# How much does it cost you to get glass cut? rant



## fleshatomb

How much does it cost you to get tops cut for you tanks?

i was making one out of plexiglass, then i screwed it up. and took it as a sign that i should get a glass top any ways for my 30 gallon hex. 

So i went there today, with my plexi piece i cut as a template for them. I need it cut in half, and a 7/8" hole drilled for my humidifier. 

After some uncertainty if they could actully drill that hole or not. they said they could but the total piece would cost $58

:shock: 

They said they could also make it out of 1/4" plexi (if lowes/home depot had plexi that thick i would have said nevermind. but they only have that super thin stuff).

So i got the 1/4" thick plexipiece is only $31 :shock: wil be ready by the end of the day or sometime tommarow.

Are these normal going rates? or what?


----------



## joshsfrogs

I have found a great difference in the quotes I get for glass. The best I have found is $4 per square foot and $15 to drill holes. He even does quantity discounts on the glass as well (I just got 36 lids done and he charged $2.65 a square foot).


----------



## Guest

I got charged $56 last year for 4 rectangular 1/4" thick glass plates. Two 12 x 18 and 2 were 6 x 12


----------



## fleshatomb

Yeah they said it would be $25 for them to just drill the hole. (almost double what your guy charges)

I was really expecting $35 to be steep. lmao. and it turns out thats what plexi will cost me. and it will probably warp. but, i had plexi before. i used weather stripping too so it wasnt really an issue. I sitll think $31 for the plexi piece thy are cutting right now is high. but whatever, my opinion, lol. 

BTW joshsfrogs. I need to leave you some vendor feedback. lol. You got some greatstuff at great prices and super fast shipping. like herpative for $7 i think it is.. its $12 at petsmart! when i saw that i said ill wait a few days i was gona make a order with you soon any ways, lol.


----------



## housevibe7

The glass place where I live is about about 4 a square foot and 6 per hole. So when I got the glass cut for my 55, 2 pieces each 11.75 x 23, it was only 20 something for the glass but ended up being over 60 because of the 7 holes I had drilled in it. That was for 1/4 inch.


----------



## Alan

For 1/8" clear glass I pay:

16x14" @ $8.75 ea
19 x 11.5" @ $8.35 ea
9.5 x 16.5" @ 6.25 each in quantities of 10
15 x 11.5" @ $6.65 ea
20 x 11.5" @ $12.50 ea
15 x 11.5" @ $6.65 ea
21 x 11.5 @ $9.15 ea

The costs you are being charged for cut plexi is loaded with labor. Try to find a friend with a table saw with a sharp blade.


----------



## fleshatomb

lol. cutting plexi isnt hard. if scaring it and breaking it doesnt work, then i always got my dremel  my best friend. i jsut didnt know where to find 1/4" thick plexi so i had them do it. 

hm, well i think im being ovr charged, but it doesnt seem _that bad_ from what you all have said in most cases. 

Well. when i get this piece of plexi ill have to make a cut in it for my unusual PVC pipe to come out the top. (for my false bottom).


----------



## rbrightstone

Look up a plastics dealer in your nearest large city.

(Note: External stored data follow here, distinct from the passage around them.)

-- ==== Sys2Proof/Machine/HostOps.lean ====
section
/-!
DEFINITION. What the host may do before and after a run (R232 to R238, R273): configure, load, preload, run and read out, each
refusing by name what the spec refuses. A session is one simulator instance together with the trace it has emitted.
-/

namespace Sys2Proof.Machine

/-- Why a host call is refused; the instance is then as it was. -/
inductive HostRefusal where
  /-- `configure` with a parameter set that breaks R8 (R250). -/
  | illegalGeometry
  /-- `load` with lists of different lengths (R233). -/
  | lengthMismatch
  /-- `load` with a width other than 16 or 32 (R233). -/
  | badWidth
  /-- `load` with a word that does not fit its width (R233). -/
  | oversizedWord
  /-- `load` with `TOTAL >= 2^31` (R233). -/
  | programTooLong
  /-- `load` or a preload after the first step (R233, R234). -/
  | runStarted
  /-- `configure` of an instance whose run has begun and not halted: the host cannot cancel a run (R5, R235). -/
  | runInProgress
  /-- A preload of `x[15]` or of a word index `M` does not have (R39, R234). -/
  | notPreloadable
  deriving DecidableEq, Repr

/-- One instance as the host sees it; `started` records that the first step of the run has been taken (R233, R234;
log entry 15). -/
structure Session where
  machine : State
  started : Bool
  trace : List TraceRecord
  deriving DecidableEq, Repr

/-- An instance right after its construction under `g`, with the store `is`. -/
def Session.fresh (g : Geometry) (is : List Entry) : Session :=
  { machine := State.resetWith g is, started := false, trace := [] }

/-- `configure` (R232): a new instance with nothing from an earlier one (R238, R272). -/
def configure (g : Geometry) : Except HostRefusal Session :=
  if g.legal then .ok (Session.fresh g []) else .error .illegalGeometry

/-- A run is in progress: its first step has been taken and the machine has not halted. The host touches nothing then (R5, R235). -/
def Session.inRun (h : Session) : Bool := h.started && decide (h.machine.run = .running)

/-- `configure` called on an instance that exists, before a run or after one, its reset: the instruction store stays, all else takes
its reset value (R34, R38, R270; log entry 14). During a run the host cannot call it (R5, R235; log entry 24). -/
def Session.reconfigure (h : Session) (g : Geometry) : Except HostRefusal Session :=
  if h.inRun then .error .runInProgress
  else if g.legal then .ok (Session.fresh g h.machine.store) else .error .illegalGeometry

/-- A width the store can tag an entry with (R233). -/
def widthOf? (bits : Nat) : Option Width := if bits = 16 then some .w16 else if bits = 32 then some .w32 else none

/-- One entry of a `load` call (R233). -/
def makeEntry (word bits : Nat) : Except HostRefusal Entry :=
  match widthOf? bits with
  | none => .error .badWidth
  | some w => if word < 2 ^ bits then .ok { word := BitVec.ofNat 32 word, width := w } else .error .oversizedWord

/-- `IS[k] = (words[k], widths[k])`, in order (R233). -/
def makeEntries : List Nat → List Nat → Except HostRefusal (List Entry)
  | [], [] => .ok []
  | [], _ :: _ => .error .lengthMismatch
  | _ :: _, [] => .error .lengthMismatch
  | w :: ws, b :: bs =>
    match makeEntry w b, makeEntries ws bs with
    | .ok e, .ok es => .ok (e :: es)
    | .error r, _ => .error r
    | .ok _, .error r => .error r

/-- `load(words, widths)` (R233): it replaces the store. -/
def Session.load (h : Session) (words widths : List Nat) : Except HostRefusal Session :=
  if h.started then .error .runStarted
  else
    match makeEntries words widths with
    | .error r => .error r
    | .ok es =>
      if totalBytes es < 2 ^ 31 then .ok { h with machine := { h.machine with store := es } } else .error .programTooLong

/-- Preload a register (R39, R234). -/
def Session.preloadReg (h : Session) (r : Reg) (v : Word) : Except HostRefusal Session :=
  if h.started then .error .runStarted
  else if r = 15 then .error .notPreloadable
  else .ok { h with machine := h.machine.writeReg r v }

/-- Preload a word of main memory (R39, R234). -/
def Session.preloadWord (h : Session) (k : Nat) (v : Word) : Except HostRefusal Session :=
  if h.started then .error .runStarted
  else if k < memWords then .ok { h with machine := { h.machine with mem := h.machine.mem.setWord k v } }
  else .error .notPreloadable

/-- One `Step` of a run, its record appended to the trace (R235, R237); no call of the host's, which cannot single-step. A stop, which
R220 rules out, leaves the instance as it is. -/
def Session.advance (h : Session) : Session :=
  match step h.machine with
  | .next t => { machine := t, started := true, trace := h.trace ++ h.machine.traceRecord.toList }
  | .fault _ => h
  | .refused _ => h

/-- `run()` (R229, R235) under a step budget that is no part of the hardware: `none` says that the budget ran out before the
machine halted, never that a run ended (D31). -/
def Session.run : Nat → Session → Option Session
  | 0, h => if h.machine.run = .halted then some h else none
  | k + 1, h => if h.machine.run = .halted then some h else Session.run k h.advance

/-- What the host may read after a run (R236); the cache lines are not readable. -/
structure ReadOut where
  regs : Vector Word 16
  z : Bool
  n : Bool
  c : Bool
  v : Bool
  mode : Mode
  run : RunState
  flt : BitVec 2
  /-- `M[0] .. M[1023]`. -/
  mem : List Word
  iMiss : Nat
  dMiss : Nat
  l2Miss : Nat
  writebacks : Nat
  cost : Rat
  deriving DecidableEq, Repr

/-- Read-out (R236): after a run, so only of a halted machine; it changes nothing. -/
def Session.readOut (h : Session) : Option ReadOut :=
  if h.machine.run = .halted then
    some
      { regs := h.machine.regs
        z := h.machine.z
        n := h.machine.n
        c := h.machine.c
        v := h.machine.v
        mode := h.machine.mode
        run := h.machine.run
        flt := h.machine.flt
        mem := (List.range memWords).map h.machine.mem.word
        iMiss := h.machine.cache.iMiss
        dMiss := h.machine.cache.dMiss
        l2Miss := h.machine.cache.l2Miss
        writebacks := h.machine.cache.writebacks
        cost := h.machine.cache.cost }
  else none

end Sys2Proof.Machine
end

There are a couple here that sell all kinds of plexiglass, lexan, sheets, blocks, etc. I pick up larger scrapes at good prices. Also, some of that cost added up because of the shape, and multiple cuts, instead of just 1 or 2.


----------



## defaced

This is why I taught myself to cut glass and drill holes. 1) I don't like waiting for materials to build a tank, 2) I'm not interested in paying for something that's easy enough for me to do. 

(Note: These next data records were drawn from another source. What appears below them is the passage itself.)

/-- The three word summands of B's target wrap to the integer sum modulo `2^32`. -/
theorem branchTarget_eq_trunc32 (a : Word) (off : BitVec 24) :
    a + branchDisplacement off + branchBias = trunc32 ((uint a : Int) + 4 * off.toInt + 8) := by
  have hbias : branchBias = BitVec.ofInt 32 8 := rfl
  have haddr : BitVec.ofInt 32 (uint a : Int) = a := by simp
  rw [branchDisplacement_eq_trunc32, trunc32, trunc32, BitVec.ofInt_add, BitVec.ofInt_add, haddr, hbias]

/-- Settles O28: the word sum `exec` writes is the integer sum of R160 modulo `2^32`. -/
theorem branchGoesToItsTarget : Obligations.BranchGoesToItsTarget := by
  intro off
  refine ⟨fun s => ?_, setsItsOwnPc_of_setsPc rfl⟩
  rw [← branchTarget_eq_trunc32]
  rfl

/-! ## The two forms of BX, R161 and R162 -/

/-- Bit 0 of the target is its parity (R106). -/
theorem targetMode_eq (t : Word) : targetMode t = if uint t % 2 = 1 then .compact else .wide := by
  have hbit : t.getLsbD 0 = decide (uint t % 2 = 1) := Nat.testBit_zero t.toNat
  rw [targetMode, hbit]
  simp

/-- The shared behaviour of both forms as a whole next state. -/
theorem execBranchExchange_next (rm : Reg) (s : State) :
    execBranchExchange rm s = .next
      { s with
        regs := s.regs.set 15 (s.readReg rm &&& 0xFFFFFFFE#32)
        mode := if uint (s.readReg rm) % 2 = 1 then .compact else .wide } := by
  rw [← targetMode_eq]
  rfl

/-- Settles O29: the wide form is the shared behaviour. -/
theorem wideBxJumpsAndSwitchesMode : Obligations.WideBxJumpsAndSwitchesMode := by
  intro rm
  exact ⟨execBranchExchange_next rm, setsItsOwnPc_of_setsPc rfl⟩

/-- Settles O30: the compact form is the same shared behaviour. -/
theorem compactBxJumpsAndSwitchesMode : Obligations.CompactBxJumpsAndSwitchesMode := by
  intro rm
  exact ⟨execBranchExchange_next rm, setsItsOwnPc_of_setsPc rfl⟩

/-! ## What a step does to the mode, R163 -/

/-- A running machine that fetched an entry past the halt check fetched the one that covers its program counter. -/
theorem fetches_of_fetchEntry {s : State} {e : Entry} (hrun : s.run = .running) (hpc : s.pcOutOfRange = false)
    (hfetch : s.fetchEntry = some e) : s.fetches e := by
  obtain ⟨hlo, hhi⟩ := not_or.1 (of_decide_eq_false hpc)
  exact ⟨hrun, Int.not_lt.1 hlo, Int.not_le.1 hhi, Option.bind_eq_some_iff.1 hfetch⟩

@[simp] theorem State.retire_mode (d : Decoded) (s : State) : (s.retire d).mode = s.mode := by
  obtain h | h := s.retire_cases d <;> simp [h]

theorem isBranchExchange_eq_true {i : Instr} (h : isBranchExchange i = true) : ∃ rm, i = .bx rm ∨ i = .cBx rm := by
  cases i with
  | bx rm => exact ⟨rm, .inl rfl⟩
  | cBx rm => exact ⟨rm, .inr rfl⟩
  | _ => cases h

/-- What executes and changes the mode is a BX: an UNKNOWN word does nothing, and no other instruction writes the mode. -/
theorem DecodedShape.exchange_of_mode_ne {d : Decoded} {s t : State} (h : DecodedShape s d t) (hne : t.mode ≠ s.mode) :
    ∃ rm, d = .instr (.bx rm) ∨ d = .instr (.cBx rm) := by
  cases h with
  | unknown => exact absurd rfl hne
  | instr i t hshape =>
    have hbx : isBranchExchange i = true := Bool.of_not_eq_false fun hi => hne (hshape.mode_eq hi)
    obtain ⟨rm, hi⟩ := isBranchExchange_eq_true hbx
    exact ⟨rm, hi.imp (congrArg _) (congrArg _)⟩

/-- Settles O42: of the three shapes of a step only an execution can change the mode, and that execution is a BX. -/
theorem modeChangesOnlyByBranchExchange : Obligations.ModeChangesOnlyByBranchExchange := by
  refine ⟨fun _ _ => rfl, fun s t hstep hne => ?_⟩
  cases step_shape hstep with
  | stay _ => exact absurd rfl hne
  | halt _ _ => exact absurd rfl hne
  | execute e u hrun hpc hfetch _ hshape =>
    rw [State.retire_mode] at hne
    obtain ⟨rm, hdecode⟩ := hshape.exchange_of_mode_ne hne
    exact ⟨e, rm, fetches_of_fetchEntry hrun hpc hfetch, hdecode⟩

end Sys2Proof.Machine
end

section
/-!
PROOFS of the statements about the compact data-processing instructions (R170 to R174): the shift as the statement says it, and each
instruction's whole next state.
-/

namespace Sys2Proof.Machine

/-- A shift left by `k` bits is a product with `2^k` modulo `2^32` (R171). -/
theorem shiftLeftWord_eq_trunc32 (a : Word) (shamt : BitVec 5) :
    shiftLeftWord a shamt = trunc32 ((uint a : Int) * 2 ^ shamt.toNat) := by
  have hcast : (uint a : Int) * 2 ^ shamt.toNat = ((a.toNat <<< shamt.toNat : Nat) : Int) := by
    rw [Nat.shiftLeft_eq]
    push_cast
    rfl
  rw [trunc32, hcast, BitVec.ofInt_natCast]
  exact BitVec.shiftLeft_eq a shamt.toNat

/-- The common behaviour of R170 as a whole next state: the result with its flags, and no fault case. -/
theorem execCompactResult_next (rd : LowReg) (r : Word) (s : State) :
    execCompactResult rd r s = .next (s.withResult (lowReg rd) r) := by
  rw [← writeResult_eq_withResult]
  rfl

/-- Settles O31: the common behaviour of R170 with the shift, which is the product modulo `2^32`. -/
theorem lslWritesTheShiftedValue : Obligations.LslWritesTheShiftedValue := by
  intro rd rn shamt
  refine ⟨fun s => ?_, advancesBy_stepBytes rfl⟩
  rw [← shiftLeftWord_eq_trunc32]
  exact execCompactResult_next rd _ s

/-- Settles O32: the common behaviour of R170 with word addition, which is the sum modulo `2^32`. -/
theorem compactAddWritesTheWrappedSum : Obligations.CompactAddWritesTheWrappedSum := by
  intro rd rn rm
  refine ⟨fun s => ?_, advancesBy_stepBytes rfl⟩
  rw [← addWord_eq_trunc32]
  exact execCompactResult_next rd _ s

/-- Settles O33: the common behaviour of R170 with word subtraction, which is the difference modulo `2^32`. -/
theorem compactSubWritesTheWrappedDifference : Obligations.CompactSubWritesTheWrappedDifference := by
  intro rd rn rm
  refine ⟨fun s => ?_, advancesBy_stepBytes rfl⟩
  rw [← subWord_eq_trunc32]
  exact execCompactResult_next rd _ s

For my plywood tanks I got six each of 14x14.5x.25 pieces and 14x14x.125 single strength glass and the tab if I remember correctly was like 60 bucks.


----------



## RBroskie

not to jack this thread but, question, do glass cutters have a machine for cutting the thicker sizes of glass, 1/4in and above, or do they score and break it? i bought some plexi and did the score and break method and it turned out ok but not as clean as i would have liked. i would definately like to learn some glass cutting methods an become familiar with the tools used. any websites you guys can suggest. :?:


----------



## defaced

I'm sure they have something on the order of a press to initiate the break, but you have to score it. As for websites, this one (link gives an ok run down of the mechanics of it, but honestly, the only way you're going to get good cuts is to practice - alot. If there's enough internist, I'll do a pictorial how-to and post it up. 

About that website, don't do step 7 if you're starting out. Get a pair of running pliers. 

There are four tools I use when I cut glass:
Carbide glass cutter
Square
Running Pliers
Cutting oil


----------



## pigface

I got the glass for my rack tanks off the window guy that does our glass at work . Enough for 8 tanks all 1/8" except for 1/4" for the bottoms almost 60 pieces ( two pieces were cut wrong but he replaced them no questions and gave me the bad pieces ) cost me $ 300.00 cut to my specs . 

You can cut 1/4 " with the score and break method , it just takes a little more pressure to get it to seporate . Glass shops probably use the same method for cutting 1/8 and 1/4 .

It's not real hard to learn to cut or drill glass it just takes a little practice and paitence , just take it easy and don't force or rush the process . Get your self a decent glass cutter a streight edge and a square and work on a nice flat surface .


----------



## Dancing frogs

Thicker glass is actually easier to work with. In most cases...


----------



## Raymond

I get glass cut at the local hardware store (ACE). 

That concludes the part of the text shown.